Dean Michael, Mount Macedon
Worth reconsidering
We don’t wish “to deny the existence of Captain Cook” (“Valuing heritage”, 3/8), nor is it possible to do so. We can, however re-appraise his role in our history. (And he was a great navigator).
Bill Pell, Emerald
Losing sight of values
The plan by Cabrini hospital to upgrade its buildings and bypass the city of Stonnington, allowing the state government to decide on its plans, (“Neighbours angry as Cabrini bypasses council in growth bid”, 2/8) sounds like the rich v the richer. The objection by the residents in a neighbourhood known for Edwardian-era housing, and the comment that if you’re paying for private health insurance, you expect to be cared for in a single room, both smack of entitlement.
I suspect the residents living close to Cabrini hospital will request for a single room if hospitalised. The reason for this expansion is to remain competitive in the healthcare system, but I wonder how far this current process has moved from the founder St Francis Xavier Cabrini, whose vision was to meet the health care needs of the community with compassion, integrity, courage and respect.
Julie Ottobre, Sorrento
AND ANOTHER THING
Credit: Illustration: Matt Golding
Donald Trump
The world is watching while one of the great democracies, the US, brings to account those who would try to break it by force. History is unfolding before our eyes.
Matthew Hamilton, Kew
If the president of the US is leader of the free world, perhaps the free world should have a say in their election.
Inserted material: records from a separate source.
-- ==== Sys2Proof/Machine/Ports.lean ====
section
/-! DEFINITION. Port Cells (chapter 03): writes of the port registers, the changeover, conversions, calibration, thermal shutdown and
learning, and what a tick edge and INPUT_READY do at one port. -/

namespace Sys2Proof.Machine

/-! ### Register writes (R67 to R71, R95, R105, R121, R153, R513, R515) -/

def State.portRej (s : State) (p : PortIx) : State := s.modPort p fun x => { x with st := { x.st with cfgRej := true } }

/-- A write that R153 ignores: the pair is not in BYPASS. -/
def State.modeLocked (s : State) (p : PortIx) : Bool := s.linked p && s.pairs[pairOf p].mode != .bypass

def State.modeLockErr (s : State) (p : PortIx) : State := s.modPair (pairOf p) fun x => { x with err := 8 }

/-- PC_MODE (R67, R68, R70, R95). -/
def State.wrMode (s : State) (p : PortIx) (v : Word) : State :=
  if !s.combReady (combOf p) || s.ports[p].st.cellFail then s
  else if !modeOk (fld v 5 0) || fld v 17 16 == 3 || fld v 13 12 == 3 then s.portRej p
  else if s.modeLocked p then s.modeLockErr p
  else s.modPort p fun x => { x with r := { x.r with mode := v &&& 0x0003B03F }, a := { x.a with wrote := s.tick.frames } }

/-- PC_RANGE (R70, R105). -/
def State.wrRange (s : State) (p : PortIx) (v : Word) : State :=
  let m := fld s.ports[p].r.mode 5 0
  if !s.combReady (combOf p) then s
  else if !funcOk m (lix p) v || !gainOk m v then s.portRej p
  else if s.modeLocked p then s.modeLockErr p
  else s.modPort p fun x => { x with r := { x.r with range := rangeMask m (lix p) v }, a := { x.a with wrote := s.tick.frames } }

/-- PC_LIMITS (R70, Table 3-22). -/
def State.wrLimits (s : State) (p : PortIx) (v : Word) : State :=
  if !s.combReady (combOf p) then s
  else s.modPort p fun x => { x with r := { x.r with limits := v &&& 0xFFF0FF3F }, a := { x.a with wrote := s.tick.frames } }

/-- PC_LOAD_REF, with LEARN (R70, R92). -/
def State.wrLoadRef (s : State) (p : PortIx) (v : Word) : State :=
  if !s.combReady (combOf p) then s
  else s.modPort p fun x =>
    { x with r := { x.r with loadRef := (v &&& 0xFFFF00FF) ||| ((v ||| x.r.loadRef) &&& 0x100) }, a := { x.a with wrote := s.tick.frames } }

/-- PC_OUT_SET: the value waits for the next STAGE deadline (R43); a member of a counting pair ignores it (R121). -/
def State.wrOutSet (s : State) (p : PortIx) (src : Option CoreIx) (v : Word) : State :=
  let x := s.ports[p]
  if !s.combReady (combOf p) || (x.md == mDiff && x.opt 31 28 == 7) then s
  else s.modPort p fun x => { x with r := { x.r with outSet := v }, o := { x.o with stg := x.o.stg ++ [(src, v)] } }

/-- PC_STAT: the W1C bits (Table 3-24). -/
def State.wrPcStat (s : State) (p : PortIx) (v : Word) : State :=
  if !s.combReady (combOf p) then s
  else s.modPort p fun x =>
    { x with st := { x.st with cfgRej := x.st.cfgRej && !bit v 22, ovf := x.st.ovf && !bit v 21, calFail := x.st.calFail && !bit v 12
                               clamp := x.st.clamp && !bit v 8, ovrange := x.st.ovrange && !bit v 7, short := x.st.short && !bit v 5
                               opn := x.st.opn && !bit v 4, drift := x.st.drift && !bit v 3, dev := x.st.dev && !bit v 2 } }

/-- PC_SAFE (R377, R378, R515). -/
def State.wrSafe (s : State) (p : PortIx) (v : Word) : State :=
  if !s.combReady (combOf p) then s
  else if s.ports[p].safeLock then { s with rx := { s.rx with lockRej := true } }
  else if fld v 29 28 = 3 then s.portRej p
  else (s.modPort p fun x => { x with r := { x.r with safe := v &&& 0xBFFFFFFF } }).rehold p

/-- PC_EVQ_MARK (R396 to R401): REWIND and REWIND_OLDEST before SET (R391). -/
def State.wrEvqMark (s : State) (p : PortIx) (v : Word) : State :=
  if !s.combReady (combOf p) then s
  else if 1 < (if bit v 31 then 1 else 0) + (if bit v 30 then 1 else 0) + (if bit v 29 then 1 else 0) then s.portRej p
  else s.modPort p fun x =>
    let e := { x.ev with rwFail := x.ev.rwFail && !bit v 10, markLost := x.ev.markLost && !bit v 9 }
    let e := if bit v 30 then e.rewind else e
    let e := if bit v 29 then e.rewindOldest else e
    { x with ev := if bit v 31 then e.setMark else e }

/-- PC_EVQ_STAT.FLUSH (R394, R400). -/
def State.wrEvqStat (s : State) (p : PortIx) (v : Word) : State :=
  if s.combReady (combOf p) && bit v 31 then s.modPort p fun x => { x with ev := x.ev.flush } else s

/-- PC_TXQ_STAT: FLUSH and DROP (R138, R394). -/
def State.wrTxqStat (s : State) (p : PortIx) (v : Word) : State :=
  if !s.combReady (combOf p) then s
  else s.modPort p fun x => { x with tx := { x.tx with q := if bit v 31 then [] else x.tx.q, drop := x.tx.drop && !bit v 16 } }

/-- The port takes characters: it transmits, or is a reader at local index 0 (R138). -/
def takesChars (p : PortIx) (x : Port) : Bool := x.transmits || (x.md == mReader && lix p == 0)

/-- A character joins the transmit queue (R138). -/
def State.pushChar (s : State) (p : PortIx) (c : BitVec 9) : State :=
  if !takesChars p s.ports[p] then s
  else s.modPort p fun x =>
    let c := if x.md = mReader then c &&& 0x0FF else c
    if 256 ≤ x.tx.q.length then { x with tx := { x.tx with drop := true } } else { x with tx := { x.tx with q := x.tx.q ++ [c] } }

/-- PC_TXQ_PUSH (R138). -/
def State.wrTxqPush (s : State) (p : PortIx) (v : Word) : State :=
  if !s.combReady (combOf p) then s
  else (s.modPort p fun x => { x with r := { x.r with txPush := v &&& 0x1FF } }).pushChar p (v.truncate 9)

/-- PC_SCOUT_TOL and PC_SCOUT_PRED (Tables 9-10, 9-11). -/
def State.wrScoutTol (s : State) (p : PortIx) (v : Word) : State :=
  if !s.combReady (combOf p) then s
  else if 3 < fld v 31 28 then s.portRej p
  else s.modPort p fun x => { x with r := { x.r with scoutTol := v &&& 0xF0FFFFFF }, a := { x.a with wrote := s.tick.frames } }

def State.wrScoutPred (s : State) (p : PortIx) (v : Word) : State :=
  if !s.combReady (combOf p) then s else s.modPort p fun x => { x with r := { x.r with scoutPred := v } }

/-- CB_CAL_REQ (R98): a bit of a port that is being calibrated has no effect; that of an IDLE port clears at once. In every other mode the ADC
converts (R75). -/
def State.wrCalReq (s : State) (c : CombIx) (v : Word) : State :=
  if !s.combReady c then s
  else s.modComb c fun x =>
    let ok : BitVec 8 := BitVec.ofNat 8 ((portsOf c).foldl (fun n p =>
      if s.ports[p].modeNow == mIdle then n else n + 2 ^ lix p) 0)
    { x with calReq := x.calReq ||| (v.truncate 8 &&& ok) }

/-- CB_FS_STAT: OVC is W1C (Table 4-15). -/
def State.wrFsStat (s : State) (c : CombIx) (v : Word) : State :=
  if s.combReady c then s.modComb c fun x => { x with ovc := x.ovc && !bit v 2 } else s

/-! ### Resolver tracking (R131, R132) -/

/-- The position with a new angle: turns carried by the nearest way round. -/
def turnTo (pos angle : Int) : Int := pos + wrapI 24 (angle - pos)

/-- A position counter moves to x, counting a wrap (R119, R404). -/
def Port.setCnt (x : Port) (v : Int) : Port :=
  let w := wrapI 48 v
  { x with c := { x.c with cnt := w, wraps := if w = v then x.c.wraps else satInc16 x.c.wraps } }

/-- Saturation of a wrap count (R402, R403). -/
def State.wrapSat (s : State) (p : PortIx) (old : Nat) : State :=
  if s.ports[p].c.wraps = 0xFFFF ∧ old < 0xFFFF then
    (s.modPort p fun x => { x with st := { x.st with ovf := true } }).report 0x01 p.val 0xA1 0 (toW (portAddr p 0x34))
  else s

/-- The angle of a demodulated pair, in units of 2^-24 turn (R131). -/
def pairAngle (sin cos : Int) : Int := angleFloor cos sin / 2 ^ 8 % 2 ^ 24

/-- The port's demodulated amplitude; the sample of the frame's first conversion is the one PC_IN_VAL shows (R131). -/
def Port.setAmp (x : Port) (first : Bool) (v : Int) : Port :=
  { x with c := { x.c with amp := v }, i := { x.i with sample := if first then v else x.i.sample } }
Clearly the American people can no longer be trusted to act responsibly.
Brian Kidd, Mt Waverley
Rail axed
There were promises, then non-core promises; and now we get evolving commitments.
Elizabeth Meredith, Surrey Hills
George Orwell would love the term “evolving commitment”; it could easily come from his Ministry of Truth.
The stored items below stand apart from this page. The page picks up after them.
-- ==== Sys2Proof/Machine/Operands.lean ====
section
/-! DEFINITION. The operand forms of Zorath: instruction words (Table 7-7, R231, R247, R256), the
address forms with modulo and bit-reversed windows (R221 to R224). -/

namespace Sys2Proof.Machine

/-! ### Instruction words (R217) -/

def encRRR (op : Nat) (gd ga gb : BitVec 5) (func : BitVec 10) : Word := (BitVec.ofNat 7 op) ++ gd ++ ga ++ gb ++ func
def encRRI (op : Nat) (gd ga : BitVec 5) (imm : BitVec 15) : Word := (BitVec.ofNat 7 op) ++ gd ++ ga ++ imm
def encRI (op : Nat) (gd : BitVec 5) (imm : BitVec 20) : Word := (BitVec.ofNat 7 op) ++ gd ++ imm
def encJ (op : Nat) (off : BitVec 25) : Word := (BitVec.ofNat 7 op) ++ off
def encC (op : Nat) (g : BitVec 5) (cr : BitVec 10) : Word := (BitVec.ofNat 7 op) ++ g ++ (0 : BitVec 10) ++ cr
def encS (op : Nat) (sz step : BitVec 2) (gv gd : BitVec 5) (c : Bool) : Word :=
  (BitVec.ofNat 7 op) ++ sz ++ step ++ gv ++ gd ++ (BitVec.ofBool c) ++ (0 : BitVec 10)
def encN (op : Nat) : Word := (BitVec.ofNat 7 op) ++ (0 : BitVec 25)
def encT (code : Byte) : Word := (BitVec.ofNat 7 0x47) ++ (0 : BitVec 17) ++ code

/-! ### Addresses (R221 to R224) -/

/-- Sign extension of an immediate to 32 bits. -/
def sx15 (i : BitVec 15) : Word := i.signExtend 32

/-- The window bound to a base register: base, size exponent, bit-reversed, element exponent (R223). -/
def Core.window (c : Core) (r : BitVec 5) : Option (Nat × Nat × Bool × Nat) :=
  if h : 20 ≤ r.toNat ∧ r.toNat ≤ 23 then
    let k : Fin 4 := ⟨r.toNat - 20, by omega⟩
    let f := c.cr.mwCfg[k]
    if bit f 7 then some (c.cr.mwBase[k].toNat / 2 ^ fld f 4 0 * 2 ^ fld f 4 0, fld f 4 0, bit f 6, fld f 9 8) else none
  else none

/-- The address of a base-and-offset form (R221, R223). -/
def Core.ea (c : Core) (ga : BitVec 5) (imm : BitVec 15) : Word :=
  let x := c.rd ga + sx15 imm
  match c.window ga with
  | some (b, sz, _, _) => toW (b + x.toNat % 2 ^ sz)
  | none => x

/-- The low n bits reversed. -/
def revBits (v : Nat) : Nat → Nat
  | 0 => 0
  | n + 1 => (v % 2) * 2 ^ n + revBits (v / 2) n

/-- The base after a post-modify form (R222 to R224). -/
def Core.updated (c : Core) (ga : BitVec 5) (imm : BitVec 15) : Word :=
  let x := c.rd ga
  let m := sx15 imm
  match c.window ga with
  | none => x + m
  | some (b, sz, false, _) => toW (b + (x + m).toNat % 2 ^ sz)
  | some (b, sz, true, es) =>
    let kb := sz - es
    let off := (x - toW b).toNat % 2 ^ sz
    let inc := (m.sshiftRight es).toNat % 2 ^ kb
    let idx := revBits ((revBits (off / 2 ^ es) kb + revBits inc kb) % 2 ^ kb) kb
    toW (b + idx * 2 ^ es + off % 2 ^ es)

/-- Target of a relative jump or branch (R228, R229). -/
def relTarget (pc : Word) (off : Int) : Word := pc + BitVec.ofInt 32 (4 * off)

end Sys2Proof.Machine
end

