/-- RECOVERY: the quiet period of the active class has passed, no level cause persists and no report of the unit waits; a class-4 reaction
also needs every class-4 record acknowledged. Grave operation does not end (R420, R423, R435). -/
def execRecovery (u : UnitId) (s : State) : Res := liveR s fun s =>
  let x := s.punit u
  if x.cls = 0 ∨ 5 ≤ x.cls ∨ x.level.any (s.levelHolds u) ∨ s.prop.reports.any (·.u == u) ∨ (x.cls = 4 ∧ s.prop.open4 ≠ []) then s
  else s.endReaction u

/-! ### Acknowledgement (R430) -/

/-- The record's number is named by an acknowledgement. -/
def ackHit (fseq : Nat) (upto : Bool) (f : Nat) : Bool := if upto then decide (cdiff fseq f < 2 ^ 31) else f == fseq

/-- The unacknowledged records that are named: those in the log, in slots and of class 4. -/
def Prop_.ackSet (p : Prop_) (fseq : Nat) (upto : Bool) : List Nat :=
  (((p.log.filter fun x => !x.acked).map (·.fseq) ++ p.units.flatMap (fun x => x.slots.map (·.2)) ++ p.open4.map (·.1)).filter
    (ackHit fseq upto)).eraseDups

/-- Records are acknowledged, and their slots empty. -/
def Prop_.ack (p : Prop_) (fseq : Nat) (upto : Bool) : Prop_ :=
  { p with log := p.log.map fun x => if ackHit fseq upto x.fseq then { x with acked := true } else x
           units := p.units.map fun x => { x with slots := x.slots.filter fun y => !ackHit fseq upto y.2 }
           open4 := p.open4.filter fun y => !ackHit fseq upto y.1 }

/-! ### Injection (R432, R433) -/

/-- Factory test mode (R432). -/
def State.factoryMode (s : State) : Bool := s.prop.strap && s.prop.unlocked

/-- Causes that Tables 14-2, 15-6 and 16-2 allow for a unit type; CNT_SAT for the owners of saturating counters (R403). -/
def causeOk (c ut : Nat) : Bool :=
  match ut with
  | 0x01 => [0x01, 0x02, 0x03, 0x04, 0x05, 0x06, 0x07, 0x13, 0x14, 0x18, 0x1C, 0x21, 0x24, 0x31, 0x32, 0x33, 0xA1, 0xC3].contains c
  | 0x02 => c == 0x20
  | 0x03 => [0x90, 0x91, 0x92].contains c
  | 0x04 => c == 0x8C || c == 0x8D
  | 0x05 => [0xF0, 0xBE, 0xC2, 0xC4].contains c
  | 0x08 => (decide (0x40 ≤ c) && decide (c ≤ 0x4F)) || [0x61, 0x62, 0x68, 0xA1].contains c
  | 0x09 => c == 0xA8 || c == 0xC5
  | 0x0A => c == 0x70 || c == 0xA1
  | 0x0B => decide (0x78 ≤ c) && decide (c ≤ 0x7C)
  | 0x0C => c == 0x80 || c == 0x81
  | 0x0D => c == 0x82
  | 0x10 => [0x88, 0x89, 0xA1].contains c
  | 0x11 => c == 0x94
  | 0x12 => c == 0x95
  | 0x13 => [0x96, 0xF1, 0xA1].contains c
  | 0x14 => c == 0x98 || c == 0xA1
  | 0x15 => c == 0xA0
  | 0x18 => [0xB1, 0xF2, 0xB8, 0xBB, 0xC1].contains c
  | 0x19 => c == 0xB0
  | 0x1A => [0xB9, 0xBA, 0xBC, 0xBD, 0xBF].contains c
  | 0x1B => [0xF3, 0xC0, 0xC6, 0xC7].contains c
  | _ => false

/-- The report that PROP_INJ names is allowed; class 5 is for the fixed causes alone (R422). -/
def State.injOk (s : State) (cls : Option Nat) : Bool :=
  let c := fld s.prop.inj 31 24
  let u : UnitId := ⟨fld s.prop.inj 23 16, fld s.prop.inj 15 0⟩
  unitOk u && causeOk c u.utype && (cls.getD 0 < 5 || (fixedCause c && cls == some 5))

/-- The bytes of ASCII text. -/
def ascii (t : String) : List Byte := t.toList.map fun c => BitVec.ofNat 8 c.toNat

/-- The token is valid (R432). -/
def tokenOk (b : List Byte) : Bool :=
  slice b 0 4 == ascii "PTOK" && slice b 4 16 == Config.serial.toList && slice b 20 44 == zeros 44 &&
    Config.ecdsaOk Config.factoryKey.toList (Config.sha256 (slice b 0 64)) (slice b 64 64)

/-- UNLOCK: the token at PROP_INJ_TOK is verified. -/
def State.verifyToken (s : State) : State :=
  let a := s.prop.tok.toNat
  if a + 128 ≤ localEnd ∧ tokenOk (Memory.read s.lmem a 128) then { s with prop := { s.prop with unlocked := true } }
  else { s with prop := { s.prop with tokenErr := true } }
Peter Farrar, Brighton East
Saying “commitments are always evolving over time” is like saying that a marriage is only a necessary step in the road to divorce.
Greg Malcher, Hepburn Springs
With Dan Andrews running Victoria, who needs to watch Utopia?
Ken Barnes, Glen Iris
I wonder how many contractors and tenderers will get something for nothing — at the public’s expense — from the latest round of Victorian government cancellations.
John Skaro, Malvern
Furthermore
I thought I was the only one who hates hearing “in terms of” in every second sentence these days. (Letters, 2/8) Now can we start on “reach out to”?
Yvonne Carr, Southbank
If for one day The Age didn’t publish stories about corruption in high places, the blank pages would make a useful writing pad.
Gerry Lonergan, Reservoir
Captain Cook’s cottage, fascinating as a kid, keep it. But why they build ugly statues is beyond me.
Cliff Ellen, Rye
Not bowling enough overs in an innings? How about you lose a player, at random, for the next innings.